鈴鹿サーキットで進む「拠点づくり」 ─ F1日本GPに向けた西コース再舗装と新たな取り組み

三重県鈴鹿市と鈴鹿サーキットをめぐって、いま「拠点づくり」をキーワードにした動きが続いています。
鈴鹿市では今年の一文字に、拠点の「」が選ばれ、市としての重要ニュースとともに発表されました。その背景には、世界的なモータースポーツの舞台としての鈴鹿サーキットの存在と、地域全体で「拠点」を強化していく流れがあります。
そんな中、2026年のF1日本グランプリや国際レースを見据え、サーキットでは西コースの再舗装工事が進行中です。また、来場者の移動負担を軽くするための新たな取り組みとして、「パーク&ライド」を紹介する検証動画も公開され、話題を集めています。

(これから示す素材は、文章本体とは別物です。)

-- ==== Sys2Proof/Machine/Startup.lean ====
section
/-! DEFINITION. The power-up sequence: its phases, the self-test, the copy, the start-up calibration and the release, with the use
of the resignation record (R101, R105 to R119, R126, R229, R230, R348, R492, R495, R533). -/

namespace Sys2Proof.Machine

/-- A power-up begins with the Rails phase (R107): every register is at its reset value. -/
def Dev.powerUp (d : Dev) : Dev :=
  let hold := d.pw.phase == .resetHold
  let d1 := d.cut .rails
  let good := hold && d.pw.pwrGood
  { d1 with pw := { d1.pw with vinPresent := true, vout3v3 := hold, pwrGood := good } }.put F.PWR_FLAGS_BANK_READY (b2n good)

/-! ### Load (R107, R335, R336, R348) -/

/-- NEXT_FCNT of one slot at power-up (R348). -/
def Dev.loadCounter (d : Dev) (r : Option Rec) (k : KeySlot) : Dev :=
  let kept := r.bind (fun x => (x.fcnt.find? (fun y => y.1 == k.slot)).map (fun y => y.2))
  match (if k.state = 1 then kept else some k.next) with
  | some n => d.setKeySlot { k with next := n }
  | none =>
    if 0xFFFF ≤ k.block then d.setKeySlot { k with state := 2, next := 0xFFFFFFFF }
    else
      let d1 := (d.setKeySlot { k with reserving := true }).reserveDone k.slot
      match d1.keySlot k.slot with
      | some x => d1.setKeySlot { x with next := x.block * 65536 }
      | none => d1

/-- A copy that reads wrong: its CRC-32 no longer fits. -/
def SlotCopy.flawed (c : SlotCopy) : SlotCopy := { c with crc := crc32 c.body + 1 }

/-- One of the copies of a slot reads wrong in MRAM: the second one, or the first. -/
def Dev.flawCopy (d : Dev) (s : Nat) (second : Bool) : Dev :=
  let x := d.copiesOf s
  d.setCopies s (if second then (x.1, x.2.flawed) else (x.1.flawed, x.2))

/-- A slot from one of its copies, with a state and its key. -/
def SlotCopy.slot (c : SlotCopy) (s state : Nat) (key : List Byte) : KeySlot :=
  { slot := s, state := state, type := c.type, levels := c.levels, pan := c.pan, index := c.index, gen := c.gen, key := key, next := 0,
    block := c.block, refs := 0, reserving := false, failed := false, warned := false, stallT := 0, retryT := 0 }

/-- A slot is read at Load: its newer valid copy is unwrapped under the device key; without one, or where the unwrap fails, the slot is
DAMAGED; an EMPTY one leaves its generation byte (R335). -/
def Dev.loadSlot (d : Dev) (s : Nat) : Dev :=
  let x := d.copiesOf s
  match newerCopy x.1 x.2 with
  | none => d.setKeySlot (SlotCopy.fresh.slot s 3 [])
  | some second =>
    let c := if second then x.2 else x.1
    if c.state = 0 then { d with ks := { d.ks with gens := (s, c.gen) :: d.ks.gens } }
    else match keyUnwrap (d.ks.deviceKey.getD []) c.wrapped with
      | some k => d.setKeySlot (c.slot s c.state k)
      | none => d.setKeySlot (c.slot s 3 [])

/-- The device key is created where none exists, of bytes that the random-bit generator supplies (R336). -/
def Dev.makeDeviceKey (d : Dev) : Dev :=
  if d.ks.deviceKey.isSome then d
  else { d with ks := { d.ks with deviceKey := some ((List.range 16).map (Config.freeByte d.freeCtr)) }, freeCtr := d.freeCtr + 1 }

/-- The key store at Load, with copies found wrong: the device key, then every slot that has been written (R335, R336). -/
def Dev.loadKeys (d : Dev) (flaws : List (Fin 4096 × Bool)) : Dev :=
  let d1 := flaws.foldl (fun (x : Dev) (f : Fin 4096 × Bool) => x.flawCopy f.1 f.2) d.makeDeviceKey
  (d1.ks.copies.map (fun x => x.1)).foldl (fun (x : Dev) s => x.loadSlot s) d1

/-- OTP and MRAM are loaded (R107). Where an erasure was cut, the key store stays unread (R125). -/
def Dev.load (d : Dev) (flaws : List (Fin 4096 × Bool)) : Dev :=
  let d1 := d.cfg.foldl (fun (x : Dev) c => x.wr c.1 (merge32 (if c.1 < 2 ^ 20 then savedMask c.1 else 0xFFFFFFFF) c.2.toNat (x.rd c.1))) d
  let d2 := { d1 with ra := { d1.ra with vault := d1.ra.vault.loaded }, bh := { d1.bh with subsys := d1.rd R.PCIE_SUBSYS } }.reloadDraft.loadStaging
  let d3 := ((d2.put F.BIST_TEST_ZEROISED (b2n d.pw.zeroised)).put F.BIST_TEST_TEST_EN_SEEN (b2n d.pins.testEn)).put
    F.BIST_TEST_ACCESS (b2n (d.pw.zeroised && d.pins.testEn))
  let d4 : Dev := (d3.put F.PWR_FLAGS_AON_LOST (b2n d.pw.aonLost)).put F.BIST_RESET_CAUSE_CAUSE d.pw.nextCause
  if d.pw.eraseMark then { d4 with ks := { d4.ks with slots := [], gens := [], copies := [], owner := none, deviceKey := none } }
  else
    let d5 := d4.loadKeys flaws
    let r := d5.newestRec.bind (fun n => d5.recAt n)
    d5.ks.slots.foldl (fun (x : Dev) k => x.loadCounter r k) d5

/-! ### The power-up self-test (R112 to R118) -/

/-- Slices of an item's run; item 6 runs its path test where a cage carries a loopback module (R112, R115). -/
def itemSlices (i : Nat) (path : Bool) : Nat :=
  match i with
  | 0 => 2 | 1 => 4 | 2 => 16 | 3 => 32 | 4 => 72 | 5 => 24 | 6 => if path then 16 else 8 | _ => 4

/-- The power-up ends in SAFE, with the endpoint in reset, so many µs after VIN rose (R111, R118); PWRUP_T holds whole tenths of a ms (DESIGN CHOICE, log entry 108). -/
def Dev.toSafe (d : Dev) (us : Nat) : Dev :=
  let d1 := ((d.put F.BIST_RESULT_OUTCOME 3).put F.BIST_RESET_CAUSE_PWRUP_T (min (us / 100) 0xFFFF)).wr R.PCIE_LINK 0
  { d1 with pw := { d1.pw with phase := .safe, nextCause := 0 }, fw := { d1.fw with safeUs := us } }

/-- An item fails with a code and a location; the first failure is the one reported (R116, R134). -/
def Dev.itemFailed (d : Dev) (i code loc : Nat) : Dev :=
  let d1 := (d.put (F.BIST_ITEM_CODE i) code).put ⟨R.BIST_RESULT, 8 + i, 8 + i⟩ 1
  if d1.get F.BIST_RESULT_FIRST_ITEM = 0xF then
    ((d1.put F.BIST_RESULT_FIRST_ITEM i).put F.BIST_FAIL_LOC_CODE code).put F.BIST_FAIL_LOC_LOC loc
  else d1

/-- The next item begins, or the self-test is over (R117). -/
def Dev.nextItem (d : Dev) (i : Nat) : Dev :=
  let d1 := { d with pw := { d.pw with selfItem := i + 1, selfSlice := 0, selfRetry := false, selfFault := none, selfNote := 0 } }
  if i = 7 then (d1.put F.BIST_RESULT_OUTCOME (if d1.get F.BIST_RESULT_FAILED = 0 then 1 else 2)).setPhase .copy else d1

/-- The last slice of an item's run decides the item, or starts its retry (R112, R117). An item 5 or 6 that passes with EXT_DRIVEN or
NOT_TESTED noted keeps that code, after a retry too (DESIGN CHOICE, log entry 43). -/
def Dev.itemEnd (d : Dev) (us : Nat) : Dev :=
  let i := d.pw.selfItem
  match d.pw.selfFault with
  | none => (d.put (F.BIST_ITEM_CODE i) d.pw.selfNote).nextItem i
  | some (code, loc) =>
    if d.pw.selfRetry then
      let d1 := d.itemFailed i code loc
      if 5 ≤ i ∧ bit (d1.rd R.BIST_WAIVE) (i - 5) = true then d1.nextItem i else d1.toSafe us
    else { d.put (F.BIST_ITEM_RETRIED i) 1 with pw := { d.pw with selfSlice := 0, selfRetry := true, selfFault := none, selfNote := if i = 6 then d.pw.selfNote else 0 } }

「今年の一文字」は拠点の「拠」 ─ 鈴鹿サーキットと街づくり

鈴鹿市長が発表した「今年の一文字」は、拠点の「」でした。この漢字には、「足場」「基盤」「よりどころ」といった意味があり、鈴鹿市を産業・観光・子育て・防災などさまざまな分野の拠点としてさらに強くしていきたい、という思いが込められています。

その象徴的な存在が、言うまでもなく鈴鹿サーキットです。日本を代表するレーシングコースであり、F1日本グランプリをはじめ、二輪・四輪の国際レース、企業のテスト走行、さらに家族向けの遊園地やホテルなど、幅広い顔を持つ“総合モビリティリゾート”として機能しています。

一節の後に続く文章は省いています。